[MLton] hash-set.sml low level points
Stephen Weeks
MLton@mlton.org
Tue, 13 Jul 2004 17:30:26 -0700
> I was looking at hash-set.sml in mlton/lib/mlton/basic and noticed a few
> strange things:
>
> In newOfSize, it isn't correct to have the multiplication by 4 done on words
> because then an overflow will not be detected.
True.
> I would think that the line should change from
>
> { hash = hash,
> numBuckets = 0w4 * Word.roundUpToPowerOfTwo (Word.fromInt size) }
>
> to
>
> { hash = hash,
> numBuckets = Word.roundUpToPowerOfTwo (Word.fromInt (4 * size)) }
This doesn't quite fix it, because Word.roundUpToPowerOfTwo may miss
an overflow as well. I fixed things by making all the computations on
integers.
> In fromList, the function body passed in the second arg to List.foreach is of
> the form
>
> (ignore (...); ())
>
> Clearly this is redundant. (I would say just use ignore to get the unit
> value.)
Yep.
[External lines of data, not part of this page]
-- ==== Sys2Proof/Machine/Pseudo.lean ====
section
/-! DEFINITION. The pseudo-operations of 30_encoding.md R117, each an abbreviation for a sequence of operations. What a
requester does next can depend on what its operations answered, so a sequence is given by the operations allowed after
each history, and performing it by a relation between states (log entry 36). -/

namespace Sys2Proof.Machine

/-- An operation as a stimulus, by its descriptor word and operand. -/
def asStimulus (i : Instr) : Stimulus := .request (.word (encodeWord i) (encodeOperand i))

/-- The writes of `DMA_COPY` that may be in any order. -/
def dmaCopySetup (src dst : U64) (n : U32) : List Instr := [.wrSrc src, .wrDst dst, .wrSize n]

/-- `DMA_COPY src, dst, n` in the order R117 writes it, for the inbox: the setup, then the trigger. -/
def dmaCopy (src dst : U64) (n : U32) : List Stimulus :=
  (dmaCopySetup src dst n ++ [Instr.wrCmd 1]).map asStimulus

/-- `ACK` for the inbox: `WR_STATUS 0`. -/
def ackComplete : List Stimulus := [asStimulus (.wrStatus 0)]

/-- The pseudo-operations. -/
inductive PseudoOp where
  | dmaCopy (src dst : U64) (n : U32)
  | pollComplete
  | ack
  /-- `WR_SRC_HI high`, which is no operation of the block. -/
  | writeSrcHigh (high : U32)
  deriving DecidableEq, Repr

/-- The operations performed so far with what each was answered, newest first. -/
abbrev History := List (Instr × Reply)

/-- The operation has been performed. -/
def performed (h : History) (i : Instr) : Bool := h.any (fun c => decide (c.1 = i))

/-- `DMA_COPY`: what is left of the setup, in any order, and the trigger last. -/
def nextOfDmaCopy (src dst : U64) (n : U32) (h : History) : List Instr :=
  match (dmaCopySetup src dst n).filter (fun i => !performed h i) with
  | [] => if performed h (.wrCmd 1) then [] else [.wrCmd 1]
  | i :: rest => i :: rest

/-- `POLL_COMPLETE`: `RD_STATUS` repeated until it returns 2. -/
def nextOfPoll (h : History) : List Instr :=
  match h with
  | (_, .word v) :: _ => if v = 2 then [] else [.rdStatus]
  | _ => [.rdStatus]

/-- `RD_SRC -> v; WR_SRC (high ∥ v[31:0])`. -/
def nextOfWriteSrcHigh (high : U32) (h : History) : List Instr :=
  match h with
  | [] => [.rdSrc]
  | [(_, .dword v)] => [.wrSrc (high ++ lowWord v : BitVec (32 + 32))]
  | _ => []

/-- The operations a requester may perform next in a pseudo-operation; with none left it is over. -/
def nextOps (p : PseudoOp) (h : History) : List Instr :=
  match p with
  | .dmaCopy src dst n => nextOfDmaCopy src dst n h
  | .pollComplete => nextOfPoll h
  | .ack => if h.isEmpty then [.wrStatus 0] else []
  | .writeSrcHigh high => nextOfWriteSrcHigh high h

/-- From one state to another a requester performs what is left of a pseudo-operation after a history. Between its
operations any step of the machine may come, and anything may arrive, since a sequence is not atomic (00_scope.md R11). -/
inductive Performs (p : PseudoOp) : History → State → State → Prop where
  | finished {h s} (none_left : nextOps p h = []) : Performs p h s s
  | own {h s t u i stamp reply} (allowed : i ∈ nextOps p h) (done : perform (asStimulus i) s = .next t)
      (answer : t.outputs = s.outputs ++ [.response stamp reply]) (rest : Performs p ((i, reply) :: h) t u) :
      Performs p h s u
  | other {h s t u} (one : step s = .next t) (rest : Performs p h t u) : Performs p h s u
  | arrival {h s t u} (supplied : Supplied s t) (rest : Performs p h t u) : Performs p h s u

end Sys2Proof.Machine
end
Fixed.
> For the stats', if you want the avg to be the expected number of times
> equality is checked on lookups, then that is not the average size of a
> bucket, but, assuming that all keys are equally likely, the avergae size^2/2.
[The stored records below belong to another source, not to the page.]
-- ==== Sys2Proof/Proofs/RegisterAccess.lean ====
section
/-! PROOFS. The register accesses of 40_mmio_register_access.md: what the decoder reads from a word of kind 0, which
operations change an address register, and the effect and frame of reads, writes, width mismatches and misses. -/

namespace Sys2Proof

/-! ## Words of kind 0 -/

/-- A word of kind 0 is an access at its offset with its width (30_encoding.md R101). -/
theorem decodeWord_of_kind_zero {d : Word} (hk : (fieldsOf d).kind = 0#3) (o : Operand) :
    decodeWord d o = decodeAccess (if (fieldsOf d).dir = 1#1 then .write o.value else .read)
      (fieldsOf d).offset.toNat (fieldsOf d).width.toNat := by
  simp [decodeWord, decodeFields, hk]

/-- The pattern of a BADW row is its register's offset: a word that matches it is an access there
(30_encoding.md R110). -/
theorem decodeWord_of_kind_offset_mask {d : Word} {n : Nat} (hn : n < 4096)
    (h : d &&& 0xE00FFF#24 = BitVec.ofNat 24 n) (o : Operand) :
    ∃ a, decodeWord d o = decodeAccess a n (fieldsOf d).width.toNat := by
  obtain ⟨hk, -, -, hoff⟩ := (kind_offset_mask d _).1 h
  obtain ⟨hkn, -, -, hoffn⟩ := fieldsOf_toNat (BitVec.ofNat 24 n)
  rw [BitVec.toNat_ofNat] at hkn hoffn
  have hkind : (fieldsOf d).kind = 0#3 := by
    rw [hk]
    exact BitVec.eq_of_toNat_eq (by rw [hkn, BitVec.toNat_ofNat]; omega)
  have hoffset : (fieldsOf d).offset.toNat = n := by
    rw [hoff]
    omega
  exact ⟨_, by rw [decodeWord_of_kind_zero hkind, hoffset]⟩

theorem isRegOffset_eq_false_iff {offset : Nat} : isRegOffset offset = false ↔
    offset ≠ 0x00 ∧ offset ≠ 0x04 ∧ offset ≠ 0x08 ∧ offset ≠ 0x0C ∧ offset ≠ 0x10 := by
  simp [isRegOffset, and_assoc]

/-- An access inside the window at an offset that selects no register is a miss (30_encoding.md R112). -/
theorem decodeAccess_of_not_isRegOffset {offset width : Nat} (hreg : isRegOffset offset = false)
    (hlt : offset < 4096) (hwin : offset + width ≤ 4096) (a : Access) :
    decodeAccess a offset width = .ok (decodeUnmapped a offset width) := by
  obtain ⟨hsrc, hdst, hsize, hcmd, hstatus⟩ := isRegOffset_eq_false_iff.1 hreg
  simp [decodeAccess, inWindow_iff.2 ⟨hlt, hwin⟩, hsrc, hdst, hsize, hcmd, hstatus]

end Sys2Proof

namespace Sys2Proof.Machine

/-! ## The address registers -/

/-- A low-word write keeps bits 63:32 (10_state.md R21, R22). -/
@[simp] theorem highWord_withLowWord (r : U64) (v : U32) : highWord (withLowWord r v) = highWord r := by
  unfold withLowWord
  exact BitVec.extractLsb'_append_eq_left

/-- Bits 63:32 of an address register are written by its own 8-byte write only (40_mmio_register_access.md R134, R135,
R138, R139). -/
theorem exec_highWord_cases {i : Instr} {s t : State} (h : exec i s = .next t) :
    (highWord t.srcAddr = highWord s.srcAddr ∨ ∃ w, i = .wrSrc w) ∧
      (highWord t.dstAddr = highWord s.dstAddr ∨ ∃ w, i = .wrDst w) := by
  cases i
  case wrSrcLo v =>
    obtain ⟨-, rfl⟩ := exec_wrSrcLo_next.1 h
    exact ⟨.inl (highWord_withLowWord s.srcAddr v), .inl rfl⟩
  case wrSrc w =>
    obtain ⟨-, rfl⟩ := exec_wrSrc_next.1 h
    exact ⟨.inr ⟨w, rfl⟩, .inl rfl⟩
  case wrDstLo v =>
    obtain ⟨-, rfl⟩ := exec_wrDstLo_next.1 h
    exact ⟨.inl rfl, .inl (highWord_withLowWord s.dstAddr v)⟩
  case wrDst w =>
    obtain ⟨-, rfl⟩ := exec_wrDst_next.1 h
    exact ⟨.inl rfl, .inr ⟨w, rfl⟩⟩
  case wrCmd v =>
    rcases exec_wrCmd_next.1 h with ⟨-, ⟨-, -, rfl⟩ | ⟨-, rfl⟩ | ⟨-, -, -, rfl⟩⟩
    · exact ⟨.inl rfl, .inl rfl⟩
    · exact ⟨.inl rfl, .inl rfl⟩
    · rw [respondIfLive_frame, startEffect_frame]
      exact ⟨.inl rfl, .inl rfl⟩
  case start =>
    obtain ⟨-, -, -, rfl⟩ := exec_start_next.1 h
    rw [startEffect_frame]
    exact ⟨.inl rfl, .inl rfl⟩
  case readDone =>
    obtain ⟨-, snap, segs, -, -, -, rfl⟩ := exec_readDone_next.1 h
    rw [readDoneEffect_frame]
    exact ⟨.inl rfl, .inl rfl⟩
  case writeDone =>
    obtain ⟨-, snap, segs, -, -, rfl⟩ := exec_writeDone_next.1 h
    exact ⟨.inl rfl, .inl rfl⟩
  case translate =>
    obtain ⟨-, rfl⟩ := exec_translate_next.1 h
    rw [translateEffect_frame]
    exact ⟨.inl rfl, .inl rfl⟩
  case submit | drain | tryDeliver | peerReady =>
    rw [exec_queue_frame rfl h]
    exact ⟨.inl rfl, .inl rfl⟩
  all_goals -- what is left only warns, responds, raises or writes a 32-bit register
    obtain ⟨-, rfl⟩ := whenLive_next_state.1 h
    exact ⟨.inl rfl, .inl rfl⟩

/-! ## Reads and writes of the registers -/

/-- Settles O12: the writes' outcomes, and that the high words have no other writer. -/
theorem addressWritesStore : Obligations.AddressWritesStore := by
  refine ⟨fun _ => ⟨rfl, rfl, rfl, rfl⟩, fun s v w hlive => ?effect, fun i s t h => ?high⟩
  case effect =>
    exact ⟨exec_wrSrcLo_next.2 ⟨hlive, rfl⟩, exec_wrSrc_next.2 ⟨hlive, rfl⟩,
      exec_wrDstLo_next.2 ⟨hlive, rfl⟩, exec_wrDst_next.2 ⟨hlive, rfl⟩⟩
  case high =>
    obtain ⟨hsrc, hdst⟩ := exec_highWord_cases h
    exact ⟨fun hne => hsrc.resolve_right fun ⟨w, hw⟩ => hne w hw,
      fun hne => hdst.resolve_right fun ⟨w, hw⟩ => hne w hw⟩

/-- Settles O10: each read answers its register and leaves every other field as it was. -/
theorem addressReadsRespond : Obligations.AddressReadsRespond := by
  refine ⟨fun _ => ⟨rfl, rfl, rfl, rfl⟩, fun s hlive => ?_⟩
  exact ⟨exec_rdSrcLo_next.2 ⟨hlive, rfl⟩, exec_rdSrc_next.2 ⟨hlive, rfl⟩,
    exec_rdDstLo_next.2 ⟨hlive, rfl⟩, exec_rdDst_next.2 ⟨hlive, rfl⟩⟩

/-- Settles O14: the store is unconditional, so the value is not looked at. -/
theorem sizeWriteStoresAnyValue : Obligations.SizeWriteStoresAnyValue :=
  ⟨fun _ => rfl, fun _ _ hlive => exec_wrSize_next.2 ⟨hlive, rfl⟩⟩

/-! ## Width mismatches and misses -/

/-- Settles O19: a BADW row's mask fixes the offset, so only the width is left to decode, and the latch is all that
changes. -/
theorem widthMismatchLatchesBadWidth : Obligations.WidthMismatchLatchesBadWidth := by
  refine ⟨fun d o => ?decode, fun s a w hlive => ?effect⟩
  case decode =>
    have hwidth := (fieldsOf d).width.isLt
    refine ⟨fun h h4 h8 => ?src, fun h h4 h8 => ?dst, fun h h4 => ?size, fun h h4 => ?cmd, fun h h4 => ?status⟩
    all_goals obtain ⟨a, ha⟩ := decodeWord_of_kind_offset_mask (by decide) h o
    case src =>
      exact ⟨_, by rw [ha, decodeAccess_srcOffset (by omega),
        decodeSrc_of_badWidth (BitVec.toNat_ne.1 h4) (BitVec.toNat_ne.1 h8)]⟩
    case dst =>
      exact ⟨_, by rw [ha, decodeAccess_dstOffset (by omega),
        decodeDst_of_badWidth (BitVec.toNat_ne.1 h4) (BitVec.toNat_ne.1 h8)]⟩
    case size =>
      exact ⟨_, by rw [ha, decodeAccess_sizeOffset (by omega), decodeSize_of_badWidth (BitVec.toNat_ne.1 h4)]⟩
    case cmd =>
      exact ⟨_, by rw [ha, decodeAccess_cmdOffset (by omega), decodeCmd_of_badWidth (BitVec.toNat_ne.1 h4)]⟩
    case status =>
      exact ⟨_, by rw [ha, decodeAccess_statusOffset (by omega), decodeStatus_of_badWidth (BitVec.toNat_ne.1 h4)]⟩
  case effect =>
    exact ⟨exec_badwSrc_next.2 ⟨hlive, rfl⟩, exec_badwDst_next.2 ⟨hlive, rfl⟩,
      exec_badwSize_next.2 ⟨hlive, rfl⟩, exec_badwCmd_next.2 ⟨hlive, rfl⟩, exec_badwStatus_next.2 ⟨hlive, rfl⟩⟩

/-- Settles O21: accesses and kind 0 words take the same miss of the decoder, whatever the width. -/
theorem unmappedAccessWarns : Obligations.UnmappedAccessWarns := by
  refine ⟨fun offset width value hlt hwin hsrc hdst hsize hcmd hstatus => ?access,
    fun d o hk hwin hsrc hdst hsize hcmd hstatus => ?word, fun s offset width value hlive => ?effect⟩
  case access =>
    have hmiss := decodeAccess_of_not_isRegOffset
      (isRegOffset_eq_false_iff.2 ⟨hsrc, hdst, hsize, hcmd, hstatus⟩) hlt hwin
    exact ⟨hmiss .read, hmiss (.write value)⟩
  case word =>
    have hreg : isRegOffset (fieldsOf d).offset.toNat = false :=
      isRegOffset_eq_false_iff.2 ⟨BitVec.toNat_ne.1 hsrc, BitVec.toNat_ne.1 hdst, BitVec.toNat_ne.1 hsize,
        BitVec.toNat_ne.1 hcmd, BitVec.toNat_ne.1 hstatus⟩
    rw [decodeWord_of_kind_zero hk, decodeAccess_of_not_isRegOffset hreg (fieldsOf d).offset.isLt hwin]
    exact ⟨fun hdir => by rw [hdir]; rfl, fun hdir => by rw [hdir]; rfl⟩
  case effect =>
    exact ⟨exec_rdUnmapped_next.2 ⟨hlive, rfl⟩, exec_wrUnmapped_next.2 ⟨hlive, rfl⟩⟩

end Sys2Proof.Machine
end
> Isn't this what people really care about?
Dunno. If I were to publicize this interface, I would make sure
to expose enough so that people could compute whatever stats they
want. I have no objection to you adding another field to the stats
with what you want.
> Finally, I'm curious that you make the table size so big (4 times the number
> of elements.
No good reason.
> Obviously the optimal value all depends on how expensive testing for
> key equality is, but I would guess that it is almost always very
> quick. Even in cases where general equality can be expensive, it
> tends not to be in the hash table because you only compare it
> against other items with the same hash (mod the table size), so
> often the test is very fast. E.g., for strings, the sizes or first
> few characters are often different.
Agreed.
> I wonder what happens if you replace the 4 by 1 (which is what I
> typically use) in a self compile.
I await the results of your experiment.
> It is a bit also a bit strange that tables are never shrunk,
> although it all depends on how much you remove elements.
Yeah. HashSet.remove is used only once in MLton, so I've never been
motivated to fix it. I would be happy to see it fixed.